46. An exopolysaccharide-producing bacterial strain as claimed in claim 45 wherein the WspR protein comprises the sequence of amino acids illustrated in SEQ ID NO: 12, SEQ ID NO: 20 or SEQ ID NO: 22.
47. A glucan-like polysaccharide produced by an exopolysaccharide-producing bacterial strain as claimed in any one of claims 44 to 47.
48. An isolated nucleic acid molecule encoding a WssA protein, said protein comprising the sequence of amino acids from position 2 to position 344 of the amino acid sequence illustrated in SEQ ID NO: 2 or from position 145 to position 344 of the amino acid sequence illustrated in SEQ ID NO: 2.
49. An isolated nucleic acid molecule according to claim 48 which comprises the sequence of nucleotides from position 2444 to position 3478 or from position 2444 to position 3478 of the nucleic acid sequence illustrated in SEQ ID NO: 1.
50. An isolated WssA protein comprising the sequence of amino acids from position 2 to position 344 of the amino acid sequence illustrated in SEQ ID NO: 2 or from position 145 to position 344 of the amino acid sequence illustrated in SEQ ID NO: 2.
51. An expression vector comprising the nucleic acid of claim 48 or claim 49.
52. A prokaryotic host cell comprising an expression vector according to claim 51.
53. An isolated nucleic acid molecule encoding a WssB protein, said protein comprising the sequence of amino acids illustrated in SEQ ID NO: 3.
54. An isolated nucleic acid molecule according to claim 53 which comprises the sequence of nucleotides from position 3475 to position 5694 of the nucleic acid sequence illustrated in SEQ ID NO: 1.
55. An isolated WssB protein comprising the sequence of amino acids illustrated in SEQ ID NO: 3.
56. An expression vector comprising the nucleic acid of claim 53 or claim 54.
57. A prokaryotic host cell comprising an expression vector according to claim 56.
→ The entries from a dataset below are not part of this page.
-- ==== Sys2Proof/Machine/Engine.lean ====
section
/-! DEFINITION. The engines at work (04, R68, R77 to R92; 03, R64; 05, R96 to R101; 06, R125; 19, R296 to R301, R310; 23, R405 to
R414): engine reads and writes, and the steps ENGINE_COMMAND_BEGIN, MULTICAST_FETCH, COPY_CHUNK_WRITE and
TENSOR_COMMAND_COMPLETE. -/

namespace Sys2Proof.Machine

/-! ### Engine accesses (R125, R195) -/

/-- The core, workgroup and record of an accepted command. -/
def State.cmd? (s : State) (id : Nat) : Option (Nat × Workgroup × Cmd) :=
  match s.wgs.find? (fun e => e.2.cmds.any (fun c => c.id = id)) with
  | none => none
  | some (core, w) => (w.cmds.find? (fun c => c.id = id)).map (fun c => (core, w, c))

def State.modCmd (s : State) (core id : Nat) (f : Cmd → Cmd) : State :=
  s.modWg core (fun w => { w with cmds := w.cmds.map (fun c => if c.id = id then f c else c) })

/-- May the command's engine go on: not frozen, and no fault of its own waiting for service (R195, R227)? -/
def State.engineFree (s : State) (core : Nat) (w : Workgroup) (id : Nat) : Bool :=
  !w.frozen && !w.cmds.any (fun c => c.id = id && w.enginesFrozen.contains (c.kind.unit c.team))
    && !s.faults.any (fun f => f.who = .engine core id)

/-- Where one engine access lands. -/
inductive EngAcc where
  | ok (key : Nat)
  | fault (kind : Nat)
  | refused
  | noMem (key : Nat)
  deriving DecidableEq, Repr

/-- Translate one access of an engine, within a line; the firewall checks it (R226). -/
def State.engAcc (s : State) (core a n : Nat) (write : Bool) : EngAcc :=
  let ctx := s.ctxOf core
  match s.place core (BitVec.ofNat 64 a) n with
  | .invalid => .fault 0
  | .window key => if s.firewallOk ctx key then .ok key else .refused
  | .virt va =>
    match s.translateNow core ctx va write true with
    | .ok key => if !s.firewallOk ctx key then .refused else if memExists s.part key then .ok key else .noMem key
    | .fault k => .fault k
    | .sealed => .fault 4
    | .refused => .refused
    | .miss => (match s.walk ctx va with | .noMem k => .noMem k | _ => .fault 0)

/-- Cut bytes at the 128-byte lines of their addresses. -/
def cutRange : Nat → Nat → Nat → List (Nat × Nat)
  | 0, _, _ => []
  | fuel + 1, a, n =>
    if n = 0 then [] else
    let m := min n (128 - a % 128)
    (a, m) :: cutRange fuel (a + m) (n - m)

/-- What keeps an engine from an access: the state with its fault, its refusal or its reads under way. -/
def State.engStop (s : State) (core id a : Nat) (write : Bool) (r : EngAcc) : State :=
  match r with
  | .ok _ => s
  | .fault k =>
    s.newFault (.engine core id) k ⟨s.ctxOf core, BitVec.ofNat 64 a, write, false, false, false, false⟩ core
  | .refused => s.firewallFault core a (some (match s.cmd? id with | some (_, _, c) => c.kind.unit c.team | none => 0))
  | .noMem key => { s with stop := some (.noSuchMemory key) }

/-- The bytes a die's units read at a place within a line, for a context (R114 item 4, R230). -/
def State.dieBytes (s : State) (ctx die key n : Nat) : List Byte :=
  if isDevice key && homeDie key ≠ die then (((kvGet s.copies (viewKey die (lineOf key))).getD []).drop (key % 128)).take n
  else if homeDie key = 5 then s.crypt ctx key (s.portBytes key n)
  else s.readBytes key n

/-! ### Reads that meet other agents' writes (R362, R405; log 37, DEDUCED) -/

/-- When a command reads: the number that its free choices go by, its own number, and the steps between which it reads. -/
structure Look where
  num : Nat
  own : Nat
  lo : Nat
  hi : Nat
  deriving DecidableEq, Repr

/-- The `n` bytes at a key as they were before a write. -/
def Was.under (key n : Nat) (bs : List Byte) (w : Was) : List Byte :=
  (List.range n).map (fun i =>
    let a := key + i
    if w.key ≤ a && a < w.key + w.old.length then w.old.getD (a - w.key) 0 else bs.getD i 0)

/-- The writes of other agents to bytes that fall among the steps of a command's reading, or after them, youngest first. -/
def State.wasMeets (s : State) (v : Look) (key n : Nat) : List Was :=
  (s.was.filter (fun x => v.lo < x.seq && rangesMeet x.key x.old.length key n && x.owner.cmd? ≠ some v.own)).reverse

/-- The values that bytes have had while a command reads, where they are `now` at present. -/
def State.valuesAt (s : State) (v : Look) (key : Nat) (now : List Byte) : List (List Byte) :=
  ((s.wasMeets v key now.length).foldl (fun (p : List Byte × List (List Byte)) x =>
    let old := x.under key now.length p.1
    (old, if v.hi < x.seq then [old] else p.2 ++ [old])) (now, [now])).2

/-- What a command reads of bytes, as one unit: one of those values, freely chosen. -/
def State.seen (s : State) (v : Look) (key sub : Nat) (now : List Byte) : List Byte :=
  if s.was.isEmpty then now
  else
    let vs := s.valuesAt v key now
    vs.getD (Config.race v.num (2 * key + sub) % vs.length) now

/-- The same of a run of units of some bytes each. -/
def State.seenRun (s : State) (v : Look) (unit key : Nat) (now : List Byte) : List Byte :=
  if s.was.isEmpty || unit = 0 then now
  else (List.range ((now.length + unit - 1) / unit)).flatMap (fun i =>
    s.seen v (key + i * unit) 0 ((now.drop (i * unit)).take unit))

/-- The reading of a command that has begun. -/
def State.lookOf (s : State) (c : Cmd) : Look := ⟨c.id, c.id, c.start, s.nextSeq⟩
58. An isolated nucleic acid molecule encoding a WssC protein, said protein comprising the sequence of amino acids from position 2 to position 689 of the amino acid sequence illustrated in SEQ ID NO: 4 or from position 89 to position 689 of the amino acid sequence illustrated in SEQ ID NO: 4.
59. An isolated nucleic acid molecule according to claim 58 which comprises the sequence of nucleotides from position 5884 to position 7953 or from position 6148 to position 7953 of the nucleic acid sequence illustrated in SEQ ID NO: 1.
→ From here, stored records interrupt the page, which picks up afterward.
/-- Is it an older store of the same instruction, by a lower lane, to some of the same bytes (R67, R403)? Of such stores the highest lane's
comes last. -/
def WEntry.lowerLane (o w : WEntry) : Bool :=
  o.red.isNone && o.id < w.id && o.meets w.key w.data.length
    && (match o.owner, w.owner with | .team _ _ a _, .team _ _ b _ => a = b | _, _ => false)

/-- STORE_BUFFER_DRAIN (R115): no older entry of the buffer, no store of a lower lane by the same instruction (R403), and no earlier load
of the agent not yet satisfied, overlaps it (R114), and no fence stands before it (R123). -/
def execStoreBufferDrain (id : Nat) (s : State) : Host.Outcome State Fault Refusal :=
  .next (match s.stbuf.find? (fun w => w.id = id) with
    | none => s
    | some w =>
      let t : State := s.pastTries w.agent w.id
      if s.stbuf.any (fun o => (o.agent = w.agent && o.id < w.id && o.meets w.key w.data.length) || o.lowerLane w)
          || s.loads.any (fun o => o.agent = w.agent && o.id < w.id && rangesMeet o.key o.n w.key w.data.length)
          || !t.ordered w.agent w.id then s
      else (t.drain w).sweep)

/-! ### The write paths -/

/-- The firewall refuses a write as it leaves a path: it performs nothing, and its master's context faults (R226, R227). The
core may host another launch's workgroup by then. -/
def State.refuseWrite (s : State) (w : WEntry) : State :=
  let s : State := s.completeWrite w.id
  match w.ctx with
  | none => s
  | some c =>
    let engine : Option Nat := match w.owner with
      | .cmd _ id _ => some (match s.cmd? id with | some (_, _, c) => c.kind.unit c.team | none => 0)
      | _ => none
    if w.owner.launch?.isSome && (s.wg? w.core).map (·.launch) = w.owner.launch? then s.firewallFault w.core w.va.toNat engine
    else
      let s : State := s.logWrite false 5 (coreDie w.core) (coreX w.core) (coreY w.core) (BitVec.ofNat 64 c) 0
      let q := match w.owner.launch?.bind s.launch? with | some l => (l.queue, l.tag.toNat) | none => (0, 0)
      s.contextFault c ⟨0x20, 0, 0, w.va.toNat, coreDie w.core, coreX w.core, coreY w.core, engine.isSome, 0, q.1, q.2⟩

/-- Does the firewall let a write through? -/
def State.writeOk (s : State) (w : WEntry) : Bool :=
  match w.ctx with
  | some c => s.firewallOk c w.key
  | none => true

/-- Does an older entry of a path keep an entry in it (R116)? -/
def State.olderMeets (s : State) (path : List WEntry) (w : WEntry) : Bool :=
  (path.takeWhile (fun o => o.id ≠ w.id)).any (fun o =>
    o.meets w.key w.data.length || s.heldMeets o w.key w.data.length)

/-- WRITE_PATH_LEAVE (R116). -/
def execWritePathLeave (id : Nat) (s : State) : Host.Outcome State Fault Refusal :=
  match s.wpath.find? (fun w => w.id = id) with
  | none => .next s
  | some w =>
    if w.held || s.olderMeets (s.pointPath w.core false) w then .next s
    else
      let t : State := ({ s with wpath := s.wpath.filter (fun o => o.id ≠ id) } : State).leaveView false w
      if s.writeOk w then accessing s w.key (t.dispatch (coreDie w.core) w).sweep else .next (t.refuseWrite w).sweep

/-- CLUSTER_ATOMIC_PATH_LEAVE (R426, R116). -/
def execClusterAtomicPathLeave (id : Nat) (s : State) : Host.Outcome State Fault Refusal :=
  match s.capath.find? (fun w => w.id = id) with
  | none => .next s
  | some w =>
    if s.olderMeets (s.pointPath w.core true) w then .next s
    else
      let t : State := ({ s with capath := s.capath.filter (fun o => o.id ≠ id) } : State).leaveView true w
      if s.writeOk w then accessing s w.key (t.dispatch (coreDie w.core) w).sweep else .next (t.refuseWrite w).sweep

/-! ### Views and copies (R117) -/

/-- L1_VIEW_DROP (R117): a core's L1 view drops a line, or, with an odd choice, the view of its cluster's atomic unit does (R426). -/
def execL1ViewDrop (core line : Nat) (s : State) : Host.Outcome State Fault Refusal :=
  .next (s.dropPointView core (s.choice % 2 = 1) line)

/-- L1_VIEW_FILL (R117): from the die view, where the die holds the line, at any step. -/
def execL1ViewFill (core line : Nat) (s : State) : Host.Outcome State Fault Refusal :=
  let key := 128 * line
  .next (
    if coreExists s.part core && isDevice key && memExists s.part key && s.dieReadable (coreDie core) key then
      s.setPointView core false line (s.dieBytes (s.ctxOf core) (coreDie core) key 128)
    else s)

def execDieCopyDrop (die line : Nat) (s : State) : Host.Outcome State Fault Refusal :=
  .next { s with copies := kvDel s.copies (viewKey die line) }

/-! ### GATE_APPLY -/

/-- The write that a message carries (R120). -/
def Payload.carries : Payload → Option Nat
  | .write w => some w.id
  | .update id _ _ _ => some id
  | .read _ _ => none
  | .reply _ _ _ => none
  | .clock => none

/-- May the gate of the message's die apply it (R120)? -/
def State.gateOpen (s : State) (m : Msg) : Bool := !s.dueBefore m.dst m.stamp m.body.carries

/-- A line of another die as a die holds it: its own writes that are on their way stand over what the home has sent, so that its threads
do not lose them (R403; log 13, DEDUCED). -/
def State.ownOver (s : State) (h line : Nat) (bs : List Byte) : List Byte :=
  let own := fun (id : Nat) => s.writes.any (fun (t : WTrack) => t.id = id && t.numberedBy h)
  let back := s.chans.filterMap (fun m => match m.body with
    | .update id l off data => if m.dst = h && l = line && own id then some (off, data) else none
    | _ => none)
  let out := s.chans.filterMap (fun m => match m.body with
    | .write w => if m.src = h && w.red.isNone && isDevice w.key && lineOf w.key = line then some (w.key % 128, w.data) else none
    | _ => none)
  (back ++ out).foldl (fun bs p => overlay bs p.1 p.2) bs

/-- A reply installs the line in the die view and in the L1 view of the core that asked (R114). -/
def State.installLine (s : State) (h load line : Nat) (data : List Byte) : State :=
  let bs := s.ownOver h line data
  let s : State := { s with copies := kvPut s.copies (viewKey h line) bs }
  match s.loads.find? (fun l => l.id = load) with
  | some l => s.setPointView l.core false line bs
  | none => s

/-- What a message does at its die (R120). -/
def State.applyMsg (s : State) (m : Msg) : State :=
  match m.body with
  | .write w => s.performAt m.dst w
  | .update id line off data =>
    let owner := ((s.writes.find? (fun (t : WTrack) => t.id = id)).map (·.owner)).getD .keystone
    let s : State := match kvGet s.copies (viewKey m.dst line) with
      | some bs => s.noteWas (wasKey m.dst (128 * line + off)) id owner false ((bs.drop off).take data.length)
      | none => s
    let s : State := { s with
      copies := kvMod s.copies (viewKey m.dst line) (fun bs => s.ownOver m.dst line (overlay bs off data))
      writes := s.writes.map (fun (t : WTrack) => if t.id = id then { t with updPending := t.updPending.erase m.dst } else t) }
    s.checkWrite id
  | .read load line => s.send m.dst m.src (.reply load line (s.readBytes (128 * line) 128))
  | .reply load line data => s.installLine m.dst load line data
  | .clock => s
60. An isolated WssC protein comprising the sequence of amino acids from position 2 to position 689 of the amino acid sequence illustrated in SEQ ID NO: 4 or from position 89 to position 689 of the amino acid sequence illustrated in SEQ ID NO: 4.
61. An expression vector comprising the nucleic acid of claim 58 or claim 59.
62. A prokaryotic host cell comprising an expression vector according to claim 61.
63. An isolated nucleic acid molecule encoding a WssD protein, said protein comprising the sequence of amino acids from position 2 to position 436 of the amino acid sequence illustrated in SEQ ID NO: 5 or from position 39 to position 436 of the amino acid sequence illustrated in SEQ ID NO: 5.
64. An isolated nucleic acid molecule according to claim 63 which comprises the sequence of nucleotides from position 7884 to position 9146 or from position 7950 to position 9146 of the nucleic acid sequence illustrated in SEQ ID NO: 1.
65. An isolated WssD protein comprising the sequence of amino acids from position 2 to position 436 of the amino acid sequence illustrated in SEQ ID NO: 5 or from position. 39 to position 436 of the amino acid sequence illustrated in SEQ ID NO: 5.
66. An expression vector comprising the nucleic acid of claim 63 or claim 64.
67. A prokaryotic host cell comprising an expression vector according to claim 66.
68. An isolated nucleic acid molecule encoding a WssE protein, said protein comprising the sequence of amino acids illustrated in SEQ ID NO: 6.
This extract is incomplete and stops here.